> [Exercise] Identify all lines in the data containing the string "windowOffset". Copy them out.

> [Stored data]
-- ==== Sys2Proof/Machine/Operands.lean ====
section
/-! DEFINITION. Sys2Proof/Machine/Operands.lean: the operand fields of a write's data (spec/30_encoding.md R75 to
R77), the entries of the round-key file, and the window's place in the host's address space (spec/20_memory.md
R51). -/

namespace Sys2Proof.Machine

/-- A write to `RKIDX` carries the index in `wdata[3:0]`; `wdata[63:4]` is ignored (R76). -/
def rkIndexField (wdata : Word64) : BitVec 4 := wdata.extractLsb' 0 4

/-- A write to `RKDATA` carries the round key in `wdata[47:0]` (R75). -/
def roundKeyField (wdata : Word64) : RoundKey := wdata.extractLsb' 0 48

/-- `wdata[63:48]` of a write to `RKDATA`, which must be 0 (R75). -/
def roundKeyExcess (wdata : Word64) : BitVec 16 := wdata.extractLsb' 48 16

/-- `RK[j]` (spec/10_state.md R35). -/
def rkEntry (rk : RoundKeyFile) (j : BitVec 4) : RoundKey := rk[j.toNat]'j.isLt

/-- The file with `RK[j]` written. -/
def rkWithEntry (rk : RoundKeyFile) (j : BitVec 4) (v : RoundKey) : RoundKeyFile :=
  rk.set j.toNat v j.isLt

/-- `RK_VALID[j]` (R36). -/
def rkValidBit (valid : BitVec 16) (j : BitVec 4) : Bool := valid.getLsbD j.toNat

/-- `RK_VALID` with bit `j` set (R36). -/
def rkValidWith (valid : BitVec 16) (j : BitVec 4) : BitVec 16 := valid ||| BitVec.twoPow 16 j.toNat

/-- The offset DESCORE sees of a host address: `host_address - DESCORE_BASE` inside the 64-byte window, and nothing
outside it (R51). -/
def windowOffset (hostAddress : Nat) : Option Offset :=
  if Config.descoreBase ≤ hostAddress ∧ hostAddress < Config.descoreBase + 64 then
    some (BitVec.ofNat 6 (hostAddress - Config.descoreBase))
  else none

/-- A host's 64-bit access at a host address, as the event DESCORE receives: none outside the window (R51, R54). -/
def hostAccess (dir : Dir) (hostAddress : Nat) (wdata : Word64) : Option Event :=
  (windowOffset hostAddress).map (fun offset => .access (busWord dir offset wdata))

end Sys2Proof.Machine
end

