/-- R126, R130: KSCHED: its two rejections; and its acceptance, what it sets and that nothing else changes. -/
def Obligations.KschedIsCheckedThenAccepted : Prop :=
  ∀ s : State,
    (s.busy = true →
      exec .ksched s =
        .next { s with toDevice := { s.toDevice with err := .busy }, reply := some ⟨none, false⟩ }) ∧
    (s.busy = false → s.cfg.checkKeyParity = true → parityOk s.key = false →
      exec .ksched s =
        .next { s with toDevice := { s.toDevice with err := .keyParity }, reply := some ⟨none, false⟩ }) ∧
    (s.busy = false → s.cfg.checkKeyParity = false ∨ parityOk s.key = true →
      ∃ t, exec .ksched s = .next t ∧ t.statusWord = 0x0000000000000001#64 ∧
        t = { s with
          toDevice := { s.toDevice with
            err := .none
            rkValid := 0x0000#16
            pend := some ⟨.ksched, s.key, s.din⟩
            busy := true
            done := false
            c := permute 28 s.cfg.tables.pc1c s.key
            d := permute 28 s.cfg.tables.pc1d s.key
            round := 0#5 }
          reply := some ⟨none, false⟩ })

/-- KSCHED's completion step (from R127): all of `RK`, the valid bits, `BUSY`, `DONE` and `PEND`; the host's registers,
`ERR`, `L` and `R` are as they were. R127 writes nothing else; that the model also leaves `C`, `D` and `ROUND` where
sixteen rounds leave them is its choice (notes/assumptions/4.md), and no host can tell. -/
def Obligations.KschedCompletionFillsTheFile : Prop :=
  ∀ (s : State) (ks bs : Word64), s.CompletesNext → s.pend = some ⟨.ksched, ks, bs⟩ →
    ∃ t, step s = .next t ∧ (∀ j : BitVec 4, rkEntry t.rk j = roundKeyOf s.cfg.tables ks j.toNat) ∧
      t.rkValid = 0xFFFF#16 ∧ t.rkReady = true ∧ t.busy = false ∧ t.done = true ∧ t.pend = none ∧
      t.dout = s.dout ∧ t.din = s.din ∧ t.key = s.key ∧ t.rkidx = s.rkidx ∧ t.err = s.err ∧
      t.l = s.l ∧ t.r = s.r ∧ (t.c, t.d) = keyHalves s.cfg.tables ks 16 ∧ t.round = 16#5 ∧
      t.cfg = s.cfg ∧ t.reply = s.reply ∧ t.busErrors = s.busErrors ∧ t.script = s.script.tail

/-- ENCRYPT (from R150): its rejections while busy and without sixteen round keys, its acceptance, and its completion.
The values of `L`, `R` and `ROUND` are those of R155 at acceptance and, at completion, the model's choice of
notes/assumptions/4.md (where sixteen rounds leave them); everything not named stays. -/
def Obligations.EncryptTransformsInAscendingOrder : Prop :=
  (∀ s : State, s.busy = true →
    exec .encrypt s =
      .next { s with toDevice := { s.toDevice with err := .busy }, reply := some ⟨none, false⟩ }) ∧
  (∀ s : State, s.busy = false → s.rkValid ≠ 0xFFFF#16 →
    exec .encrypt s =
      .next { s with toDevice := { s.toDevice with err := .rkIncomplete }, reply := some ⟨none, false⟩ }) ∧
  (∀ s : State, s.busy = false → s.rkValid = 0xFFFF#16 →
    exec .encrypt s =
      .next { s with
        toDevice := { s.toDevice with
          err := .none
          pend := some ⟨.encrypt, s.key, s.din⟩
          busy := true
          done := false
          l := (permute 64 s.cfg.tables.ip s.din).extractLsb' 32 32
          r := (permute 64 s.cfg.tables.ip s.din).extractLsb' 0 32
          round := 0#5 }
        reply := some ⟨none, false⟩ }) ∧
  ∀ (s : State) (ks bs : Word64), s.CompletesNext → s.pend = some ⟨.encrypt, ks, bs⟩ →
    ∃ t, step s = .next t ∧ t.dout = transform s.cfg.tables bs s.rk.toList ∧
      (t.l, t.r) = feistelRounds s.cfg.tables (initialHalves s.cfg.tables bs) s.rk.toList ∧ t.round = 16#5 ∧
      t.c = s.c ∧ t.d = s.d ∧
      t.busy = false ∧ t.done = true ∧ t.pend = none ∧ t.rk = s.rk ∧ t.rkValid = s.rkValid ∧ t.key = s.key ∧
      t.din = s.din ∧ t.rkidx = s.rkidx ∧ t.err = s.err ∧ t.cfg = s.cfg ∧ t.reply = s.reply ∧
      t.busErrors = s.busErrors ∧ t.script = s.script.tail

/-- DECRYPT (from R151): the same with the round keys reversed. The values of `L`, `R` and `ROUND` are as for ENCRYPT
(R155 and notes/assumptions/4.md; the latched direction of R155 is `PEND`'s command, notes/assumptions/5.md). -/
def Obligations.DecryptTransformsInDescendingOrder : Prop :=
  (∀ s : State, s.busy = true →
    exec .decrypt s =
      .next { s with toDevice := { s.toDevice with err := .busy }, reply := some ⟨none, false⟩ }) ∧
  (∀ s : State, s.busy = false → s.rkValid ≠ 0xFFFF#16 →
    exec .decrypt s =
      .next { s with toDevice := { s.toDevice with err := .rkIncomplete }, reply := some ⟨none, false⟩ }) ∧
  (∀ s : State, s.busy = false → s.rkValid = 0xFFFF#16 →
    exec .decrypt s =
      .next { s with
        toDevice := { s.toDevice with
          err := .none
          pend := some ⟨.decrypt, s.key, s.din⟩
          busy := true
          done := false
          l := (permute 64 s.cfg.tables.ip s.din).extractLsb' 32 32
          r := (permute 64 s.cfg.tables.ip s.din).extractLsb' 0 32
          round := 0#5 }
        reply := some ⟨none, false⟩ }) ∧
  ∀ (s : State) (ks bs : Word64), s.CompletesNext → s.pend = some ⟨.decrypt, ks, bs⟩ →
    ∃ t, step s = .next t ∧ t.dout = transform s.cfg.tables bs s.rk.toList.reverse ∧
      (t.l, t.r) = feistelRounds s.cfg.tables (initialHalves s.cfg.tables bs) s.rk.toList.reverse ∧ t.round = 16#5 ∧
      t.c = s.c ∧ t.d = s.d ∧
      t.busy = false ∧ t.done = true ∧ t.pend = none ∧ t.rk = s.rk ∧ t.rkValid = s.rkValid ∧ t.key = s.key ∧
      t.din = s.din ∧ t.rkidx = s.rkidx ∧ t.err = s.err ∧ t.cfg = s.cfg ∧ t.reply = s.reply ∧
      t.busErrors = s.busErrors ∧ t.script = s.script.tail

/-- R204: CMD_ILLEGAL: `ERR` only. -/
def Obligations.IllegalCommandSetsOnlyErr : Prop :=
  (∀ x, x ≠ 0x1#64 → x ≠ 0x2#64 → x ≠ 0x3#64 → decode (busWord .write 0x00#6 x) = .cmdIllegal x) ∧
  ∀ (x : Word64) (s : State),
    (s.busy = true →
      exec (.cmdIllegal x) s =
        .next { s with toDevice := { s.toDevice with err := .busy }, reply := some ⟨none, false⟩ }) ∧
    (s.busy = false →
      exec (.cmdIllegal x) s =
        .next { s with toDevice := { s.toDevice with err := .illegalCmd }, reply := some ⟨none, false⟩ })

/-- R201: a `CMD` or `RKDATA` write that leaves a code changes nothing of DESCORE but `ERR`. -/
def Obligations.RejectedWriteChangesOnlyErr : Prop :=
  ∀ (i : Instr) (s t : State), exec i s = .next t → t.err ≠ .none → i.dir = .write →
    i.addr = 0x00#6 ∨ i.addr = 0x30#6 → t.toDevice = { s.toDevice with err := t.err }

/-- The parity check (from R128): `parity_ok` counts the 1-bits of each byte, and KSCHED is turned away by it only
where `CHECK_KEY_PARITY` is true. -/
def Obligations.ParityIsCheckedOnlyWhereEnforced : Prop :=
  (∀ key : Word64, parityOk key = true ↔
    ∀ k < 8, ((List.range 8).countP fun i => key.getLsbD (56 - 8 * k + i)) % 2 = 1) ∧
  ∀ s : State, s.busy = false →
    (s.cfg.checkKeyParity = true → parityOk s.key = false →
      exec .ksched s =
        .next { s with toDevice := { s.toDevice with err := .keyParity }, reply := some ⟨none, false⟩ }) ∧
    (s.cfg.checkKeyParity = false → ∃ t, exec .ksched s = .next t ∧ t.err = .none ∧ t.busy = true)

/-- The BUSY window (from R28, R241): while `BUSY = 1` every write to `CMD` or `RKDATA` is turned away with BUSY, and
the command in flight is not disturbed. -/
def Obligations.BusyWindowTurnsWritesAway : Prop :=
  ∀ (s : State) (wdata : Word64), s.busy = true →
    s.WritesNext offsetCmd wdata ∨ s.WritesNext offsetRkdata wdata →
      step s =
        .next { s.afterEvent with toDevice := { s.toDevice with err := .busy }, reply := some ⟨none, false⟩ }

/-! What writes each piece of state (spec/10_state.md), over every step. -/

/-- R28, R29: `BUSY`, `DONE` and `PEND` change at acceptance, at completion and at reset, and at nothing else; and
while `BUSY = 1` a write to `CMD` or `RKDATA` leaves `ERR = BUSY`. -/
def Obligations.CommandStatusFollowsTheCommand : Prop :=
  ∀ s t : State, step s = .next t →
    (s.ResetsNext → t.busy = false ∧ t.done = false ∧ t.pend = none) ∧
    (∀ op, s.AcceptsNext op → t.busy = true ∧ t.done = false ∧ t.pend = some ⟨op, s.key, s.din⟩) ∧
    (s.CompletesNext → t.busy = false ∧ t.done = true ∧ t.pend = none) ∧
    (¬s.ResetsNext → (∀ op, ¬s.AcceptsNext op) → ¬s.CompletesNext →
      t.busy = s.busy ∧ t.done = s.done ∧ t.pend = s.pend) ∧
    ∀ x, s.busy = true → s.WritesNext offsetCmd x ∨ s.WritesNext offsetRkdata x → t.err = .busy

/-- R36: what changes `RK_VALID`. -/
def Obligations.ValidBitsHaveTheseWriters : Prop :=
  ∀ s t : State, step s = .next t →
    (s.ResetsNext → t.rkValid = 0x0000#16) ∧
    (s.AcceptsNext .ksched → t.rkValid = 0x0000#16) ∧
    (∀ p, s.CompletesNext → s.pend = some p → p.op = .ksched → t.rkValid = 0xFFFF#16) ∧
    (∀ v, s.StoresNext v → ∀ j : BitVec 4,
      t.rkValid.getLsbD j.toNat = (decide (j = s.rkidx) || s.rkValid.getLsbD j.toNat)) ∧
    (¬s.ResetsNext → ¬s.AcceptsNext .ksched → (∀ v, ¬s.StoresNext v) →
      (∀ p, s.CompletesNext → s.pend = some p → p.op ≠ .ksched) → t.rkValid = s.rkValid)

/-- What writes `DOUT` (from R26): only the completion step of an ENCRYPT or DECRYPT writes `DOUT`, and reset clears
it. -/
def Obligations.DoutHasTheseWriters : Prop :=
  ∀ s t : State, step s = .next t →
    (s.ResetsNext → t.dout = 0x0000000000000000#64) ∧
    (∀ p, s.CompletesNext → s.pend = some p → p.op = .encrypt →
      t.dout = transform s.cfg.tables p.bs s.rk.toList) ∧
    (∀ p, s.CompletesNext → s.pend = some p → p.op = .decrypt →
      t.dout = transform s.cfg.tables p.bs s.rk.toList.reverse) ∧
    (¬s.ResetsNext → (∀ p, s.CompletesNext → s.pend = some p → p.op = .ksched) → t.dout = s.dout)

/-- What changes an entry of `RK` (from R35). The cycles of the reference datapath write entries that are not valid
(R131; that they are events is the model's choice, notes/assumptions/4.md), which is why the last part speaks of valid
entries and takes the invariant as a premise. -/
def Obligations.RoundKeysHaveTheseWriters : Prop :=
  ∀ s t : State, s.Inv → step s = .next t →
    (∀ p, s.CompletesNext → s.pend = some p → p.op = .ksched →
      ∀ j : BitVec 4, rkEntry t.rk j = roundKeyOf s.cfg.tables p.ks j.toNat) ∧
    (∀ v, s.StoresNext v → ∀ j : BitVec 4, rkEntry t.rk j = if j = s.rkidx then v else rkEntry s.rk j) ∧
    (¬s.ResetsNext → (∀ v, ¬s.StoresNext v) → (∀ p, s.CompletesNext → s.pend = some p → p.op ≠ .ksched) →
      ∀ j : BitVec 4, s.rkValid.getLsbD j.toNat = true → rkEntry t.rk j = rkEntry s.rk j)

/-- What writes the host's registers (from R24, R25, R33): `KEY`, `DIN` and `RKIDX` change by a write of their own
offset, also while busy, and by reset, and by nothing else. -/
def Obligations.HostRegistersChangeOnlyByTheirWrite : Prop :=
  ∀ s t : State, step s = .next t →
    (s.ResetsNext → t.key = 0#64 ∧ t.din = 0#64 ∧ t.rkidx = 0#4) ∧
    (∀ x, s.WritesNext offsetKey x → t.key = x) ∧ (∀ x, s.WritesNext offsetDin x → t.din = x) ∧
    (∀ x, s.WritesNext offsetRkidx x → t.rkidx = x.extractLsb' 0 4) ∧
    (¬s.ResetsNext → (∀ x, ¬s.WritesNext offsetKey x) → t.key = s.key) ∧
    (¬s.ResetsNext → (∀ x, ¬s.WritesNext offsetDin x) → t.din = s.din) ∧
    (¬s.ResetsNext → (∀ x, ¬s.WritesNext offsetRkidx x) → t.rkidx = s.rkidx)

/-- What writes `ERR` (from R31, and the spec's inference in R205): every write to `CMD` and to `RKDATA` sets `ERR`:
to NONE when it is carried out, else to a code; and nothing else but reset writes `ERR`. -/
def Obligations.ErrReportsTheLatestCheckedWrite : Prop :=
  ∀ s t : State, step s = .next t →
    (s.ResetsNext → t.err = .none) ∧
    (∀ x, s.WritesNext offsetCmd x → (t.err = .none ↔ ∃ op : Command, x = op.word ∧ s.AcceptsNext op)) ∧
    (∀ x, s.WritesNext offsetRkdata x → (t.err = .none ↔ ∃ v : RoundKey, x = v.setWidth 64 ∧ s.StoresNext v)) ∧
    (¬s.ResetsNext → (∀ x, ¬s.WritesNext offsetCmd x) → (∀ x, ¬s.WritesNext offsetRkdata x) → t.err = s.err)

/-- No step changes the tables (from R101), or any other parameter (notes/assumptions/3.md). -/
def Obligations.ParametersNeverChange : Prop :=
  ∀ s t : State, step s = .next t → t.cfg = s.cfg

/-- No rule of the model depends on `T_KS` or `T_XF` (from R6, R236; notes/assumptions/10.md). -/
def Obligations.LatencyParametersAreNeverRead : Prop :=
  ∀ (s t : State) (a b : Nat), step s = .next t →
    step { s with cfg := { s.cfg with tKs := a, tXf := b } } =
      .next { t with cfg := { t.cfg with tKs := a, tXf := b } }

/-! Invariants and runs. -/

/-- The state after reset meets the invariant, and its datapath is on course, since no command is in flight. -/
def Obligations.ResetMeetsTheInvariant : Prop :=
  State.reset.Inv ∧ State.reset.DatapathOnCourse State.reset.cfg.tables

/-- Every step keeps the invariant: `BUSY = 1 ⇔ PEND ≠ none` (which the spec infers in spec/10_state.md section 5),
never busy and done, `ROUND ≤ 16`, and the valid bits fit the command in flight. -/
def Obligations.EveryStepKeepsTheInvariant : Prop :=
  ∀ s t : State, s.Inv → step s = .next t → t.Inv

/-- Every step keeps the reference datapath of R130, R131, R155 and R156 on course (the model's reading of it is
notes/assumptions/4.md and 5.md). -/
def Obligations.EveryStepKeepsTheDatapathOnCourse : Prop :=
  ∀ s t : State, s.Inv → s.DatapathOnCourse s.cfg.tables → step s = .next t → t.DatapathOnCourse t.cfg.tables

> [Exercise result]
def windowOffset (hostAddress : Nat) : Option Offset :=
  (windowOffset hostAddress).map (fun offset => .access (busWord dir offset wdata))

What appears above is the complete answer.